EXERCISE GOAL
Tally the lines of the material that carry the word "zoneWrite". Give no more than the number.

DATA TO EXAMINE

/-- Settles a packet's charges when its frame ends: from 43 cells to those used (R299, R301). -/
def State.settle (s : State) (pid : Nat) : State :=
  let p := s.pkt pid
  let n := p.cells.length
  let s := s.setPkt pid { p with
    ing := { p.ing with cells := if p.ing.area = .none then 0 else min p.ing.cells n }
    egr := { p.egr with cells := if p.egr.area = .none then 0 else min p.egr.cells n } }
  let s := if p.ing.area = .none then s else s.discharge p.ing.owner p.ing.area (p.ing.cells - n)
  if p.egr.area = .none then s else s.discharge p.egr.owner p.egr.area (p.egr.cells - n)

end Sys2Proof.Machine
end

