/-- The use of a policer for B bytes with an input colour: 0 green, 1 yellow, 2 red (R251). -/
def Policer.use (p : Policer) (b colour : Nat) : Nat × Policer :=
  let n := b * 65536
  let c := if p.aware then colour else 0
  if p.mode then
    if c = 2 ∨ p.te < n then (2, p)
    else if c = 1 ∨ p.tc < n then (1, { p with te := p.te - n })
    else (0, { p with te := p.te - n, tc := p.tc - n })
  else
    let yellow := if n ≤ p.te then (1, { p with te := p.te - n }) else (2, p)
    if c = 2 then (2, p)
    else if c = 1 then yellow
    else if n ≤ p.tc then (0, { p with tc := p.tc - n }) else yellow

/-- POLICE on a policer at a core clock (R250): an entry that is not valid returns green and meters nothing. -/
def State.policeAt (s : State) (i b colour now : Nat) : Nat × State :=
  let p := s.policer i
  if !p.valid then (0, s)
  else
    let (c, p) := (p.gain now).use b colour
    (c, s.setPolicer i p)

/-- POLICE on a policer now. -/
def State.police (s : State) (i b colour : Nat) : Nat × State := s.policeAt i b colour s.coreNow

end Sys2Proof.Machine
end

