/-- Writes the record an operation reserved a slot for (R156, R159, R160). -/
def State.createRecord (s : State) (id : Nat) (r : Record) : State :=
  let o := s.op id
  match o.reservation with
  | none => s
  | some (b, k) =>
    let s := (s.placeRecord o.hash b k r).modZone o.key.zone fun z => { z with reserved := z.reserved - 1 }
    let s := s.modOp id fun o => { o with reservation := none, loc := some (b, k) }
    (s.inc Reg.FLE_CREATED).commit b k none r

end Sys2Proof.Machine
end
...
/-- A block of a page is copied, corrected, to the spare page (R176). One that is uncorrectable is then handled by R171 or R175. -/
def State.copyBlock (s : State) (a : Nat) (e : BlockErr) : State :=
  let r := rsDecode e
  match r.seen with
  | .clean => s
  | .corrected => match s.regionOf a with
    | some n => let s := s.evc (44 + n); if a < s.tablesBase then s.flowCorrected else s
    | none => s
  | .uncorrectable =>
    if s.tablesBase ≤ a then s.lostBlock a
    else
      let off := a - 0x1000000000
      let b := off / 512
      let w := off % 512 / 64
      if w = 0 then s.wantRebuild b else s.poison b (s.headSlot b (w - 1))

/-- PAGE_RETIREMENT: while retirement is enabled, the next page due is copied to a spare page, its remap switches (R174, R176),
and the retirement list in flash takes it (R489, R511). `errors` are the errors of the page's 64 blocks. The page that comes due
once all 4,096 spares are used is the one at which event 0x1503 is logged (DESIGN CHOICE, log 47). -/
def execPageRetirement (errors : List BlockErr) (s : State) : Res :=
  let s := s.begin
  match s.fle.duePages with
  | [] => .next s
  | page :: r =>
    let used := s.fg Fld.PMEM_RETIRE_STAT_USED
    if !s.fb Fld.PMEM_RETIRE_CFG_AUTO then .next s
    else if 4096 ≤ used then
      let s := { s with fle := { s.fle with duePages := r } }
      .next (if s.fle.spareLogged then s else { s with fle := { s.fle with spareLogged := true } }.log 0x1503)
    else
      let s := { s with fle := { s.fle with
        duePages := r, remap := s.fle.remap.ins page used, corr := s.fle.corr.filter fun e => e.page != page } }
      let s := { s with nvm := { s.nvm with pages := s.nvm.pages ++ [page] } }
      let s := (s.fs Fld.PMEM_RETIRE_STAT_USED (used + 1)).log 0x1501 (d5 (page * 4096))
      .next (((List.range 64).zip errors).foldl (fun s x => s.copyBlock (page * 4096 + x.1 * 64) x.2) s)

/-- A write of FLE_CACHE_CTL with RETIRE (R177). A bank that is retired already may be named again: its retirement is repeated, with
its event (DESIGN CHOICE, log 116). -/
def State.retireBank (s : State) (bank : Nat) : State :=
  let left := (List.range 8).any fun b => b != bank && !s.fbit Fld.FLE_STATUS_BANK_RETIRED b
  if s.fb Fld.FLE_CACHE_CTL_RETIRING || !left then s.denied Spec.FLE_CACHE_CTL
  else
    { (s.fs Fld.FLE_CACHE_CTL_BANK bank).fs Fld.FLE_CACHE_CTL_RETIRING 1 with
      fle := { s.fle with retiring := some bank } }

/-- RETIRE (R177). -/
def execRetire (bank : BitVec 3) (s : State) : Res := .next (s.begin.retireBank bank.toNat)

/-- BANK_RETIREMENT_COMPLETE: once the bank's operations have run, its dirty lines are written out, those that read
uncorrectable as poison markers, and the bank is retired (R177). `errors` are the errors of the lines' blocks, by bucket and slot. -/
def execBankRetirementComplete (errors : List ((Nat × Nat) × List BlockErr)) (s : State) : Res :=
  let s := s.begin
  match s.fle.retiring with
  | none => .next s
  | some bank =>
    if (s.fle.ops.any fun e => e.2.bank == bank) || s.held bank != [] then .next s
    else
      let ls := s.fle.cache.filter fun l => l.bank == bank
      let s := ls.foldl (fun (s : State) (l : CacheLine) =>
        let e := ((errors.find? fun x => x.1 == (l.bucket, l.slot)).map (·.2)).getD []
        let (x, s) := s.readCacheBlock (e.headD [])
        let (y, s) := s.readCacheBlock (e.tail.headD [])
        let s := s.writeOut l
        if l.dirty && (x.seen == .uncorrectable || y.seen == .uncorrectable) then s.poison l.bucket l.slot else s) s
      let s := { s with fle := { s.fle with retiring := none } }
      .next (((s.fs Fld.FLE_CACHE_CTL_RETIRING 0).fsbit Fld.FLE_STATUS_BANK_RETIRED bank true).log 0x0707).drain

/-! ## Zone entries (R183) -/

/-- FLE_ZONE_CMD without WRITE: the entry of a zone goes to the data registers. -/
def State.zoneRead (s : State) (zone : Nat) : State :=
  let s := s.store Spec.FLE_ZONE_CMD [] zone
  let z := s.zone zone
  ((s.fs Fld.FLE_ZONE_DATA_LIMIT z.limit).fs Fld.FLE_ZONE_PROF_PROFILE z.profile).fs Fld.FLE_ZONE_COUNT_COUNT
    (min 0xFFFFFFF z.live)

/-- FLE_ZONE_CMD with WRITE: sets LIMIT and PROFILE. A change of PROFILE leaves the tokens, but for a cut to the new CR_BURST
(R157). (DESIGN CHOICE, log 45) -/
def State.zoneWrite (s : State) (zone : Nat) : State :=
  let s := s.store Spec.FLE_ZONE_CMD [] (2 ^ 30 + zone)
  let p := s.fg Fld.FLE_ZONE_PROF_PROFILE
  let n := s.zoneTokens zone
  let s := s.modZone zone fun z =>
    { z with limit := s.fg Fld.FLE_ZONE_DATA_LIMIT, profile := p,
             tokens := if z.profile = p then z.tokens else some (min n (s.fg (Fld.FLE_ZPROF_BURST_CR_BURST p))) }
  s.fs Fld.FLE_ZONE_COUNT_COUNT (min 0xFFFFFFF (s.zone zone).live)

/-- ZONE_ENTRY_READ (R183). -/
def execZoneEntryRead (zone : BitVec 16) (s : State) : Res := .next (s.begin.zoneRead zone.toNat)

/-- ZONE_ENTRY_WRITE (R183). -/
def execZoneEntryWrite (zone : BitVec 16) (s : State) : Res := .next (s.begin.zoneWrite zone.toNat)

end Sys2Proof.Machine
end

RESULT BELOW
2